For all its analogue ambition, Koo! Kin-dza-dza is far from perfect -  clocking in at 96 minutes, it feels overlong, leaving us with the impression that the script could have been much tighter in parts. 

Seeing this film presented again in the 21st century, when the USSR has become a distant memory makes for thought-provoking viewing, as its powerful depiction of laughable hierarchical structures, corruption and racism still resonates in contemporary Europe.

Koo! Kin-dza-dza 27 June, 18:15 at Odeon 2

[Erika Sella]

Anatomy of a Paperclip (dir. Akira Ikeda)

Director Ikeda Akira has stated that his starting point  for Anatomy of a Paperclip was his wish to create the modern equivalent of a Japanese folk tale.

The quiet, submissive Kogure is certainly the kind of character that can be found time and time again in both literature and film (his body language and tubby, inexpressive appearance reminded me Italian popular cinema staple Fantozzi); the linear simplicity and even pacing of the storyline (matched by the minimalist, deliberately two-dimensional and immaculately balanced, often symmetrical shots) are also somewhat reminiscent of a parable. 

Image courtesy of EIFF

The flat cinematography also complements the deadpan humour that springs from a world that has become devoid of pleasure - this is Japan, but not as we know it. Kugore lives in a small, bare room, works in a factory (which actually looks like a converted garage) where he is repeatedly abused by his horrific boss, survives on horrible food and is regularly taunted by a couple of thugs who have a penchant for stealing his clothes. This routine is gradually eroded by the vision of a butterfly (a presence usually loaded with meaning in Japanese culture) and the consequent appearance of a woman who speaks gibberish (a 'language' that was invented by the filmmaker) and decides to move into Kogure's bedsit without an explanation.

At the press screening, a fellow viewer felt that Anatomy of a Paperclip was 'essentially a Japanese remake of Eraserhead'; while the bleak, quietly hysterical  atmosphere that pervades the film may certainly recall some aspects of David Lynch's output, I felt this statement detracts from the film's complexity. This is a mysterious and often profound film; a poignant (yet very funny) comment about human nature and the meaning of interpersonal connections. 

Anatomy of a Paperclip, 28 June, 13:15 at Cameo 3

[Erika Sella]

Displaced Perssons (dir. Asa Blanck and Johan Palmgren) 

Image courtesy of EIFF

Pelle Persson is one of the most intriguing characters I have ever had the privilege to encounter on the big screen; perhaps inspired by a childhood adventure book (having recently watched Mark Cousin's A Story of Children and Film, I was reminded of Palle Alone in the World, and not simply because of the similarity of the main character's name), he sets off to adventure as soon as he is old enough to drive, living and working in Europe, Africa and the Middle East. He eventually settles in Lahore, Pakistan, where he marries Shamin, and has two daughters. As his children reach adulthood, he finds that his liberal parenting idea clash with the local customs (the girls find they can't leave the house by themselves), and decides to return to his native Sweden. But can you ever go home again? 
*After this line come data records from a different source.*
/-! ### writeStatus -/

@[simp] theorem writeStatus_cfg (v : Word) (s : State) : (writeStatus v s).cfg = s.cfg := rfl
@[simp] theorem writeStatus_irqEn (v : Word) (s : State) : (writeStatus v s).irqEn = s.irqEn := rfl
@[simp] theorem writeStatus_engine (v : Word) (s : State) : (writeStatus v s).engine = s.engine := rfl
@[simp] theorem writeStatus_done (v : Word) (s : State) : (writeStatus v s).done = (s.done && !v.getLsbD 1) := rfl
@[simp] theorem writeStatus_err (v : Word) (s : State) : (writeStatus v s).err = s.err := rfl
@[simp] theorem writeStatus_ovr (v : Word) (s : State) : (writeStatus v s).ovr = (s.ovr && !v.getLsbD 3) := rfl
@[simp] theorem writeStatus_errcode (v : Word) (s : State) : (writeStatus v s).errcode = s.errcode := rfl
@[simp] theorem writeStatus_cmd (v : Word) (s : State) : (writeStatus v s).cmd = s.cmd := rfl
@[simp] theorem writeStatus_palcnt (v : Word) (s : State) : (writeStatus v s).palcnt = s.palcnt := rfl
@[simp] theorem writeStatus_strlen (v : Word) (s : State) : (writeStatus v s).strlen = s.strlen := rfl
@[simp] theorem writeStatus_args (v : Word) (s : State) : (writeStatus v s).args = s.args := rfl
@[simp] theorem writeStatus_res (v : Word) (s : State) : (writeStatus v s).res = s.res := rfl
@[simp] theorem writeStatus_str (v : Word) (s : State) : (writeStatus v s).str = s.str := rfl
@[simp] theorem writeStatus_pal (v : Word) (s : State) : (writeStatus v s).pal = s.pal := rfl
@[simp] theorem writeStatus_rngReq (v : Word) (s : State) : (writeStatus v s).rngReq = s.rngReq := rfl
@[simp] theorem writeStatus_rstN (v : Word) (s : State) : (writeStatus v s).rstN = s.rstN := rfl
@[simp] theorem writeStatus_resp (v : Word) (s : State) : (writeStatus v s).resp = s.resp := rfl
@[simp] theorem writeStatus_inputs (v : Word) (s : State) : (writeStatus v s).inputs = s.inputs := rfl

/-! ### acceptCommand -/

@[simp] theorem acceptCommand_cfg (w : Word) (s : State) : (acceptCommand w s).cfg = s.cfg := rfl
@[simp] theorem acceptCommand_irqEn (w : Word) (s : State) : (acceptCommand w s).irqEn = s.irqEn := rfl
@[simp] theorem acceptCommand_engine (w : Word) (s : State) : (acceptCommand w s).engine = .busy w s.live [] := rfl
@[simp] theorem acceptCommand_done (w : Word) (s : State) : (acceptCommand w s).done = false := rfl
@[simp] theorem acceptCommand_err (w : Word) (s : State) : (acceptCommand w s).err = false := rfl
@[simp] theorem acceptCommand_ovr (w : Word) (s : State) : (acceptCommand w s).ovr = s.ovr := rfl
@[simp] theorem acceptCommand_errcode (w : Word) (s : State) : (acceptCommand w s).errcode = .none := rfl
@[simp] theorem acceptCommand_cmd (w : Word) (s : State) : (acceptCommand w s).cmd = w := rfl
@[simp] theorem acceptCommand_palcnt (w : Word) (s : State) : (acceptCommand w s).palcnt = s.palcnt := rfl
@[simp] theorem acceptCommand_strlen (w : Word) (s : State) : (acceptCommand w s).strlen = s.strlen := rfl
@[simp] theorem acceptCommand_args (w : Word) (s : State) : (acceptCommand w s).args = s.args := rfl
@[simp] theorem acceptCommand_res (w : Word) (s : State) : (acceptCommand w s).res = s.res := rfl
@[simp] theorem acceptCommand_str (w : Word) (s : State) : (acceptCommand w s).str = s.str := rfl
@[simp] theorem acceptCommand_pal (w : Word) (s : State) : (acceptCommand w s).pal = s.pal := rfl
@[simp] theorem acceptCommand_rngReq (w : Word) (s : State) : (acceptCommand w s).rngReq = s.rngReq := rfl
@[simp] theorem acceptCommand_rstN (w : Word) (s : State) : (acceptCommand w s).rstN = s.rstN := rfl
@[simp] theorem acceptCommand_resp (w : Word) (s : State) : (acceptCommand w s).resp = s.resp := rfl
@[simp] theorem acceptCommand_inputs (w : Word) (s : State) : (acceptCommand w s).inputs = s.inputs := rfl

/-! ### complete -/

@[simp] theorem complete_cfg (c : ErrCode) (s : State) : (complete c s).cfg = s.cfg := rfl
@[simp] theorem complete_irqEn (c : ErrCode) (s : State) : (complete c s).irqEn = s.irqEn := rfl
@[simp] theorem complete_engine (c : ErrCode) (s : State) : (complete c s).engine = .idle := rfl
@[simp] theorem complete_done (c : ErrCode) (s : State) : (complete c s).done = true := rfl
@[simp] theorem complete_err (c : ErrCode) (s : State) : (complete c s).err = decide (c ≠ .none) := rfl
@[simp] theorem complete_ovr (c : ErrCode) (s : State) : (complete c s).ovr = s.ovr := rfl
@[simp] theorem complete_errcode (c : ErrCode) (s : State) : (complete c s).errcode = c := rfl
@[simp] theorem complete_cmd (c : ErrCode) (s : State) : (complete c s).cmd = s.cmd := rfl
@[simp] theorem complete_palcnt (c : ErrCode) (s : State) : (complete c s).palcnt = s.palcnt := rfl
@[simp] theorem complete_strlen (c : ErrCode) (s : State) : (complete c s).strlen = s.strlen := rfl
@[simp] theorem complete_args (c : ErrCode) (s : State) : (complete c s).args = s.args := rfl
@[simp] theorem complete_res (c : ErrCode) (s : State) : (complete c s).res = s.res := rfl
@[simp] theorem complete_str (c : ErrCode) (s : State) : (complete c s).str = s.str := rfl
@[simp] theorem complete_pal (c : ErrCode) (s : State) : (complete c s).pal = s.pal := rfl
@[simp] theorem complete_rngReq (c : ErrCode) (s : State) : (complete c s).rngReq = false := rfl
@[simp] theorem complete_rstN (c : ErrCode) (s : State) : (complete c s).rstN = s.rstN := rfl
@[simp] theorem complete_resp (c : ErrCode) (s : State) : (complete c s).resp = s.resp := rfl
@[simp] theorem complete_inputs (c : ErrCode) (s : State) : (complete c s).inputs = s.inputs := rfl

/-! ### setRes -/

@[simp] theorem setRes_cfg (s : State) (i : Fin 4) (v : Nat) : (s.setRes i v).cfg = s.cfg := rfl
@[simp] theorem setRes_irqEn (s : State) (i : Fin 4) (v : Nat) : (s.setRes i v).irqEn = s.irqEn := rfl
@[simp] theorem setRes_engine (s : State) (i : Fin 4) (v : Nat) : (s.setRes i v).engine = s.engine := rfl
@[simp] theorem setRes_done (s : State) (i : Fin 4) (v : Nat) : (s.setRes i v).done = s.done := rfl
@[simp] theorem setRes_err (s : State) (i : Fin 4) (v : Nat) : (s.setRes i v).err = s.err := rfl
@[simp] theorem setRes_ovr (s : State) (i : Fin 4) (v : Nat) : (s.setRes i v).ovr = s.ovr := rfl
@[simp] theorem setRes_errcode (s : State) (i : Fin 4) (v : Nat) : (s.setRes i v).errcode = s.errcode := rfl
@[simp] theorem setRes_cmd (s : State) (i : Fin 4) (v : Nat) : (s.setRes i v).cmd = s.cmd := rfl
@[simp] theorem setRes_palcnt (s : State) (i : Fin 4) (v : Nat) : (s.setRes i v).palcnt = s.palcnt := rfl
@[simp] theorem setRes_strlen (s : State) (i : Fin 4) (v : Nat) : (s.setRes i v).strlen = s.strlen := rfl
@[simp] theorem setRes_args (s : State) (i : Fin 4) (v : Nat) : (s.setRes i v).args = s.args := rfl
@[simp] theorem setRes_res (s : State) (i : Fin 4) (v : Nat) : (s.setRes i v).res = s.res.set i (BitVec.ofNat 32 v) := rfl
@[simp] theorem setRes_str (s : State) (i : Fin 4) (v : Nat) : (s.setRes i v).str = s.str := rfl
@[simp] theorem setRes_pal (s : State) (i : Fin 4) (v : Nat) : (s.setRes i v).pal = s.pal := rfl
@[simp] theorem setRes_rngReq (s : State) (i : Fin 4) (v : Nat) : (s.setRes i v).rngReq = s.rngReq := rfl
@[simp] theorem setRes_rstN (s : State) (i : Fin 4) (v : Nat) : (s.setRes i v).rstN = s.rstN := rfl
@[simp] theorem setRes_resp (s : State) (i : Fin 4) (v : Nat) : (s.setRes i v).resp = s.resp := rfl
@[simp] theorem setRes_inputs (s : State) (i : Fin 4) (v : Nat) : (s.setRes i v).inputs = s.inputs := rfl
This is a documentary that tackles complex issues such as identity, the meaning of national cultures and of family ties. It's hard not to like the Perssons as they face their Swedish adventure with defiance and a great deal of humour, but also with fear and maybe some regret; the camera only needs to sit back and watch them, letting the occasional title card guide us through the passing of time. We see the deadpan Shamin braving the freezing winter and unenthusiastically learning Swedish, Pelle having to prove to the local bureaucrats that he still exists in order to receive his pension, their daughter Zahra struggling with life-changing decisions. There is no place for stereotype here - both Sweden and Pakistan are represented in ways that we not normally accustomed to. We are faced with a family that don't conform to the narratives we are fed by the popular press: Pelle, Sharmin, Zahra and Mia all prove that identity is something complex, fluid and not necessarily defined by a country of birth, and that love and family really can overcome the biggest difficulties. As soppy as that might sound, there was not a dry eye at the screening - Displaced Perssons delivers the kind emotional punch that is becoming increasingly rare. Do not miss.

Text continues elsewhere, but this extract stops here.